To do: Only those lines in the data below from the line containing "(ss.take p.2).filterMap fun q =>" through the line containing "if role = 1", both included, should be restated word for word.
^^^^^^^^
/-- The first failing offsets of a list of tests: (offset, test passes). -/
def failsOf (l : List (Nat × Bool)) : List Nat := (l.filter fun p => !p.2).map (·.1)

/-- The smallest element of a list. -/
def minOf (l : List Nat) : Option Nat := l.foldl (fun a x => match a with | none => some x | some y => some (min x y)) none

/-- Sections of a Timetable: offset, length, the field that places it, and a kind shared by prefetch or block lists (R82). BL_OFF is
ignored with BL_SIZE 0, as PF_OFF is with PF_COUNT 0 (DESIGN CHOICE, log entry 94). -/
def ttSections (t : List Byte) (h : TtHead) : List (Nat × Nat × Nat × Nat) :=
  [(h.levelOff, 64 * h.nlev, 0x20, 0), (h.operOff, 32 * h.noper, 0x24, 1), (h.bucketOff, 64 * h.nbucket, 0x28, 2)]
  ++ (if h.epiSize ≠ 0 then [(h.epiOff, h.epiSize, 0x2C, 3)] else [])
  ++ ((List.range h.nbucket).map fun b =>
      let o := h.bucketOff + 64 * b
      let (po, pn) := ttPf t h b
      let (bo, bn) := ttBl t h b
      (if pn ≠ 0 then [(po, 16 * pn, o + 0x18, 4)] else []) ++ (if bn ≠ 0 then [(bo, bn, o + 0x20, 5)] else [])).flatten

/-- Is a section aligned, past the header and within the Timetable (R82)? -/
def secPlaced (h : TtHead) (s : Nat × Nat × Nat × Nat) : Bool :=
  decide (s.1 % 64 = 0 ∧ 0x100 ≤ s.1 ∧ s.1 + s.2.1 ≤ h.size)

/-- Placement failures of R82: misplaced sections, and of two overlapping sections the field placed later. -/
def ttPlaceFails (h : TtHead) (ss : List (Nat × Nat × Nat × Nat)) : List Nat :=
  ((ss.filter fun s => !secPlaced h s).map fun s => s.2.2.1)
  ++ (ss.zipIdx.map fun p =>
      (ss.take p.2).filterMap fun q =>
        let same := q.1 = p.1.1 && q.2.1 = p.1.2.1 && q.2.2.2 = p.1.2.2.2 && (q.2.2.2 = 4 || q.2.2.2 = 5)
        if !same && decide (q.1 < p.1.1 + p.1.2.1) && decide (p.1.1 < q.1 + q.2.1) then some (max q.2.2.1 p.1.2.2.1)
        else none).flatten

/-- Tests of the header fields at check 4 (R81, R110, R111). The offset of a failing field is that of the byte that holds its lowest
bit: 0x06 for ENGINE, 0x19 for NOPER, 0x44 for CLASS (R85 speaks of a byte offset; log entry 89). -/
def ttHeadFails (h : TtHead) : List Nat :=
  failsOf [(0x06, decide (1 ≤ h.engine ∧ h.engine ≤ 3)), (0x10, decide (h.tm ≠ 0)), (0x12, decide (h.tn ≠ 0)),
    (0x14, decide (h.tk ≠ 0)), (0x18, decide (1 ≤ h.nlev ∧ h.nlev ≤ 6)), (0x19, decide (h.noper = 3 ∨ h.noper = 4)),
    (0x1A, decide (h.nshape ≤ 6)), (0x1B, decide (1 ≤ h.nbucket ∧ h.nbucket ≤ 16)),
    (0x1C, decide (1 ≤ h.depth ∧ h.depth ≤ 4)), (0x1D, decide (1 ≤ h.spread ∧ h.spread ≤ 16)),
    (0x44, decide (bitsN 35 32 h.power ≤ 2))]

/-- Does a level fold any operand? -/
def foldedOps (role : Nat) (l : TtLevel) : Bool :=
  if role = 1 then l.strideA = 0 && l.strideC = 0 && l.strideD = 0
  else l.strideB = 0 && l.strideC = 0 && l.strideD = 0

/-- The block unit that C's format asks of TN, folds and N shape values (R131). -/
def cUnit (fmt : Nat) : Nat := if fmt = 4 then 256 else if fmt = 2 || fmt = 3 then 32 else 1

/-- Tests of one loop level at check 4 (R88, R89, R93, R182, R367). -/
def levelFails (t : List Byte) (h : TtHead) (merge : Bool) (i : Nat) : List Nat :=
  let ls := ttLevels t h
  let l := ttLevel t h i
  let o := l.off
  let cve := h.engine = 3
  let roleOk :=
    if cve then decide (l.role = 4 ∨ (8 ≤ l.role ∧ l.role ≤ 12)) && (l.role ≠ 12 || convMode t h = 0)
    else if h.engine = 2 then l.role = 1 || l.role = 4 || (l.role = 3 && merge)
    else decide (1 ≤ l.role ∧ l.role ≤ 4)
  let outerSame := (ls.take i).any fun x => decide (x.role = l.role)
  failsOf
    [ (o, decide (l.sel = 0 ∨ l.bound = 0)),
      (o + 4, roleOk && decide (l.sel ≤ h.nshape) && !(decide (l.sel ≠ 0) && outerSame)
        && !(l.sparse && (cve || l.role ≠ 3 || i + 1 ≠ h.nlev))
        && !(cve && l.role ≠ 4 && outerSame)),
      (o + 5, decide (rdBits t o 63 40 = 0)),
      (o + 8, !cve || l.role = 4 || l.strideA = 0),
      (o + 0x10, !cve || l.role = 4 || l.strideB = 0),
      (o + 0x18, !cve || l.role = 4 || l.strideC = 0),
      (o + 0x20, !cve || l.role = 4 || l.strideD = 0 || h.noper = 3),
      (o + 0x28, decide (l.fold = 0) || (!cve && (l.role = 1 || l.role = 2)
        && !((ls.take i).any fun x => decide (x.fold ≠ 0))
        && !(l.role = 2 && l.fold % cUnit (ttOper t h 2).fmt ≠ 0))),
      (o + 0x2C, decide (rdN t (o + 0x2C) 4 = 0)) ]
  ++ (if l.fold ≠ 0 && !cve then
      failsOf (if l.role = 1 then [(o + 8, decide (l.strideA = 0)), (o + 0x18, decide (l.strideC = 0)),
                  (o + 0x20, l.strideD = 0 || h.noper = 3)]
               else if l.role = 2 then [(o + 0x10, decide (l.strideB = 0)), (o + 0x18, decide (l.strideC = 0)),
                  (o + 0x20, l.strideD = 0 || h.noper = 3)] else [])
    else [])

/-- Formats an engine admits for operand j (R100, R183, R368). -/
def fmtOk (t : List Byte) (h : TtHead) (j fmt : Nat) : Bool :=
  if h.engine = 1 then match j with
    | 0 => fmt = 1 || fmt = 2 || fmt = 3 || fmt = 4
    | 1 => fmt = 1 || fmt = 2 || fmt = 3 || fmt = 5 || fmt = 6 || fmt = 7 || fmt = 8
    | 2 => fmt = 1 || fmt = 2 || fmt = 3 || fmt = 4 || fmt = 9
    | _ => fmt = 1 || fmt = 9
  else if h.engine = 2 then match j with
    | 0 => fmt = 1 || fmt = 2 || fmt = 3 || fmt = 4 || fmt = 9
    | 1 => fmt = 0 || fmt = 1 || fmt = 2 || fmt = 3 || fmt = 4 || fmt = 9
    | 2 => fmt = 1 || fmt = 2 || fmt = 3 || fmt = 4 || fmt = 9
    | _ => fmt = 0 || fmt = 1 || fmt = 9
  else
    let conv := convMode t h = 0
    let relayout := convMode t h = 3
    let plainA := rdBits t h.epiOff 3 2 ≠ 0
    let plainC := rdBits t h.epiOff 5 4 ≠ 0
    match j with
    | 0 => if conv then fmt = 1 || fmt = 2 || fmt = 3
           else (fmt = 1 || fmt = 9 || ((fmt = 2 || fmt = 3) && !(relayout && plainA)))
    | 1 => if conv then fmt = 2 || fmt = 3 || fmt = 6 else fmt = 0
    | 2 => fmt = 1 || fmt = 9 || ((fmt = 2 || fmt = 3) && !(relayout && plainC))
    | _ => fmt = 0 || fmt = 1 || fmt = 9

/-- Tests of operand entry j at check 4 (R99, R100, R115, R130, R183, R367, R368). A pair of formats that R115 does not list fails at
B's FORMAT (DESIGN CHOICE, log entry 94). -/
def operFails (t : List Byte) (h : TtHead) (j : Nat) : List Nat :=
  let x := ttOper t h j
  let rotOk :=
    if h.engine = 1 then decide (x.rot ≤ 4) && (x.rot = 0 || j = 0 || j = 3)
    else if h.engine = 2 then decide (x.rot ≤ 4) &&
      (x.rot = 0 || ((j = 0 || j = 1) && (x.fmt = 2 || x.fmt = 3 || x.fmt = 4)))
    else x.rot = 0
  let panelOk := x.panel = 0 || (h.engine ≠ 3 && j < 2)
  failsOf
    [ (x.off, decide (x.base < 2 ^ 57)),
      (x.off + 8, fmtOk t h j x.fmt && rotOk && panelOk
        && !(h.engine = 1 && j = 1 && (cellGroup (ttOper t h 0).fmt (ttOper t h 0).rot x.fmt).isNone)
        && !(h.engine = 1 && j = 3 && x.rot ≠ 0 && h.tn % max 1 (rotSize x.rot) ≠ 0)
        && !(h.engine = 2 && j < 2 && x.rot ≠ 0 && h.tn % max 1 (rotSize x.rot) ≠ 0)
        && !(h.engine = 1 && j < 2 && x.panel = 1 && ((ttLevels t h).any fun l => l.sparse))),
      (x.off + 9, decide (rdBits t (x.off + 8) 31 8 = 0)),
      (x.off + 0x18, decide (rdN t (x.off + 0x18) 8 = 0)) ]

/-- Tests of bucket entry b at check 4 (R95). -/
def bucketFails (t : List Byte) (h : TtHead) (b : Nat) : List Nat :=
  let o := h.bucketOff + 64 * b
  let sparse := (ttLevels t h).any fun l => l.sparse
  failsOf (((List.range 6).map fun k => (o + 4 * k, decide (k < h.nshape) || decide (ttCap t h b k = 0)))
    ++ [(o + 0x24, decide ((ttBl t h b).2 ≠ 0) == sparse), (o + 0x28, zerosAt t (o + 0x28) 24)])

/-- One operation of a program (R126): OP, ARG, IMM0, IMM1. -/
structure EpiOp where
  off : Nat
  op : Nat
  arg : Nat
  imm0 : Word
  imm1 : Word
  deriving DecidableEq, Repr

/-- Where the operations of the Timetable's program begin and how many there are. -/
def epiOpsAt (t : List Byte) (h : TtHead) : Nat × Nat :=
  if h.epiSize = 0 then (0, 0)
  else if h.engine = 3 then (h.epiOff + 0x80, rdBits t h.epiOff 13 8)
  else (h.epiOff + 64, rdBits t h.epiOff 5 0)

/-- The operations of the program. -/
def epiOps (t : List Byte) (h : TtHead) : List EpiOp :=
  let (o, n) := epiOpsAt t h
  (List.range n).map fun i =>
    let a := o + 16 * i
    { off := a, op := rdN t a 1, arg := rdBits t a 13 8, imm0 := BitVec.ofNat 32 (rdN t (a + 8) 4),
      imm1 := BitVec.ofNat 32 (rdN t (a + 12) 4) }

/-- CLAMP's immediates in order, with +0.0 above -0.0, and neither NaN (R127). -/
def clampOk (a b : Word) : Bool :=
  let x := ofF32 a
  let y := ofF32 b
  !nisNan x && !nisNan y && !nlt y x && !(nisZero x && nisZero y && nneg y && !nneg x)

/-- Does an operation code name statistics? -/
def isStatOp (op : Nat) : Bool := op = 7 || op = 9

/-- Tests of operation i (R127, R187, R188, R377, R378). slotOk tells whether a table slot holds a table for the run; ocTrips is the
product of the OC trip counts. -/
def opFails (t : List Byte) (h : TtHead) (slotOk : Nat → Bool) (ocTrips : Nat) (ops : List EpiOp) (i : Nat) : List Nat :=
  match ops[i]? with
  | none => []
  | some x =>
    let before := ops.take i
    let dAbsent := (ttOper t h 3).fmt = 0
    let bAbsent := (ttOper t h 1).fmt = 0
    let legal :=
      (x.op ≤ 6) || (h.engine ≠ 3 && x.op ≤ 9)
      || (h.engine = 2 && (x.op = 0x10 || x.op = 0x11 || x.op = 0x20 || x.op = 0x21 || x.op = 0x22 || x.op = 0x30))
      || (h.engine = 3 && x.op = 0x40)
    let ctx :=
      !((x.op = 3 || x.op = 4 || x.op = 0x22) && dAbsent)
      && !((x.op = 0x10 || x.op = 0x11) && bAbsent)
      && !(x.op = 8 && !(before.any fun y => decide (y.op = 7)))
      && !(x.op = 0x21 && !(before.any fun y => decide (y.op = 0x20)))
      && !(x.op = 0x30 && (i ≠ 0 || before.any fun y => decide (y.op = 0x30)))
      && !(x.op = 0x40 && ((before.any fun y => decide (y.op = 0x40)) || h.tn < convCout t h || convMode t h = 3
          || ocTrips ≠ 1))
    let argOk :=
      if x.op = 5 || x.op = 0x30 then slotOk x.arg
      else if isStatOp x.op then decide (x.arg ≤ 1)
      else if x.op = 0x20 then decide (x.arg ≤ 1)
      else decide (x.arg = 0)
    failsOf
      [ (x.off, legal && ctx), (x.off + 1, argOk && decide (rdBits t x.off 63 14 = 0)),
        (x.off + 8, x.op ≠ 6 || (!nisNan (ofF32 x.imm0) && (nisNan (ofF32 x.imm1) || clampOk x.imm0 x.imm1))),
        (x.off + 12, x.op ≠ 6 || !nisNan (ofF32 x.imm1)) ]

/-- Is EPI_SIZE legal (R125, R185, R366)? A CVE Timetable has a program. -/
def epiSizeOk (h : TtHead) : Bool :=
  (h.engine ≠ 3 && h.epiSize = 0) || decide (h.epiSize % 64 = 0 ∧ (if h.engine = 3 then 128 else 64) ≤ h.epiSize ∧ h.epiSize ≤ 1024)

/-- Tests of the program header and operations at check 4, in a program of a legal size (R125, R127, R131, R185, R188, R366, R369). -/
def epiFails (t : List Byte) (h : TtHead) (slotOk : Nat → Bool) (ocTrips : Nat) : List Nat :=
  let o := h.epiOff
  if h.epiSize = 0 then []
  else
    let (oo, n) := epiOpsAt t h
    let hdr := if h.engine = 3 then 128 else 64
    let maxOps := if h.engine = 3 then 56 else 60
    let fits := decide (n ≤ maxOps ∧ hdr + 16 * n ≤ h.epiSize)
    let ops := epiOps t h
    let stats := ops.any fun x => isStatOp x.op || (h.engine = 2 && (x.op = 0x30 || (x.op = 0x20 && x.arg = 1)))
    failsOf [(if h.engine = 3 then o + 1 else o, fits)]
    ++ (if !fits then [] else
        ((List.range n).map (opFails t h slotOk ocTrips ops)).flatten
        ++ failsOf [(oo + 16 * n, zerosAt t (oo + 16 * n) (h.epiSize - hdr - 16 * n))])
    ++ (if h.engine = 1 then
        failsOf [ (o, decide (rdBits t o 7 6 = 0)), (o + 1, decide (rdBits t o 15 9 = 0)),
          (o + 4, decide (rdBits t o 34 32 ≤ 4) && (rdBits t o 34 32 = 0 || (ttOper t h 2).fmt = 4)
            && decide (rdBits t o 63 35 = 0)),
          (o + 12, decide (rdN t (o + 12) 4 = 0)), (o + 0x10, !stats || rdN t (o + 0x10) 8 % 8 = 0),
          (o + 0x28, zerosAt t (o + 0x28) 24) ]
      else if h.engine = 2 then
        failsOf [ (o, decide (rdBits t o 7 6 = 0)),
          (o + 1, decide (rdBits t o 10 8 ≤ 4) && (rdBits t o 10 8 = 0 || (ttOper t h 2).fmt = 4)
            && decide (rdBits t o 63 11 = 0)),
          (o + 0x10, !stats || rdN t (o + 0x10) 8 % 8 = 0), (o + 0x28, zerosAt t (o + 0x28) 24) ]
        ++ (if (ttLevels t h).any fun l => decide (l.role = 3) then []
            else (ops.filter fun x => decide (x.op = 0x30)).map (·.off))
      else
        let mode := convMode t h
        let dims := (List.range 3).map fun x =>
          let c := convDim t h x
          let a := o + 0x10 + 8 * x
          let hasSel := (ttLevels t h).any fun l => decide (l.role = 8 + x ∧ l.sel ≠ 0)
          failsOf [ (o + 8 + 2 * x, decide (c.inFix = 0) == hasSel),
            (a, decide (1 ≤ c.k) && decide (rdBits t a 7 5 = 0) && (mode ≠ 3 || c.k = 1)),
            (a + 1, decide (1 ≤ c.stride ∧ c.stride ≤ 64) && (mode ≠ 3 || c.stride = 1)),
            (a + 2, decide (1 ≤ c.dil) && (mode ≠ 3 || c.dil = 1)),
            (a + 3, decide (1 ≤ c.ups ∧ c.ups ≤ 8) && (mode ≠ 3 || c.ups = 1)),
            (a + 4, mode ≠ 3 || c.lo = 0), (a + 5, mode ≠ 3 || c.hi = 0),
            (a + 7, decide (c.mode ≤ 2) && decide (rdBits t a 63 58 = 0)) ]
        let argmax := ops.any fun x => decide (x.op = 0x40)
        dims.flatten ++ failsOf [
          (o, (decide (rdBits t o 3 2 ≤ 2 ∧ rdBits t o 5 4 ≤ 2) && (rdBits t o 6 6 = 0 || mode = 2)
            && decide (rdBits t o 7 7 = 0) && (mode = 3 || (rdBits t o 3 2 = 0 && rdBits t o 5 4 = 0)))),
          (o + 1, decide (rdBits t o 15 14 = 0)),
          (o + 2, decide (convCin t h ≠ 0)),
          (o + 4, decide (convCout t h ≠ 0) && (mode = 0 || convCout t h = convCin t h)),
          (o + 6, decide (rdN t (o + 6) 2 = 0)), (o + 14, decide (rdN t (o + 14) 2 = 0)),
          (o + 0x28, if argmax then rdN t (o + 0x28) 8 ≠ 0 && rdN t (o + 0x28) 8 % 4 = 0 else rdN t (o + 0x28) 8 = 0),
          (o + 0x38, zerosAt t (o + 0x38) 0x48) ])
^^^^^^^^
Reply to the exercise:
      (ss.take p.2).filterMap fun q =>
        let same := q.1 = p.1.1 && q.2.1 = p.1.2.1 && q.2.2.2 = p.1.2.2.2 && (q.2.2.2 = 4 || q.2.2.2 = 5)
        if !same && decide (q.1 < p.1.1 + p.1.2.1) && decide (p.1.1 < q.1 + q.2.1) then some (max q.2.2.1 p.1.2.2.1)
        else none).flatten

/-- Tests of the header fields at check 4 (R81, R110, R111). The offset of a failing field is that of the byte that holds its lowest
bit: 0x06 for ENGINE, 0x19 for NOPER, 0x44 for CLASS (R85 speaks of a byte offset; log entry 89). -/
def ttHeadFails (h : TtHead) : List Nat :=
  failsOf [(0x06, decide (1 ≤ h.engine ∧ h.engine ≤ 3)), (0x10, decide (h.tm ≠ 0)), (0x12, decide (h.tn ≠ 0)),
    (0x14, decide (h.tk ≠ 0)), (0x18, decide (1 ≤ h.nlev ∧ h.nlev ≤ 6)), (0x19, decide (h.noper = 3 ∨ h.noper = 4)),
    (0x1A, decide (h.nshape ≤ 6)), (0x1B, decide (1 ≤ h.nbucket ∧ h.nbucket ≤ 16)),
    (0x1C, decide (1 ≤ h.depth ∧ h.depth ≤ 4)), (0x1D, decide (1 ≤ h.spread ∧ h.spread ≤ 16)),
    (0x44, decide (bitsN 35 32 h.power ≤ 2))]

/-- Does a level fold any operand? -/
def foldedOps (role : Nat) (l : TtLevel) : Bool :=
  if role = 1 then l.strideA = 0 && l.strideC = 0 && l.strideD = 0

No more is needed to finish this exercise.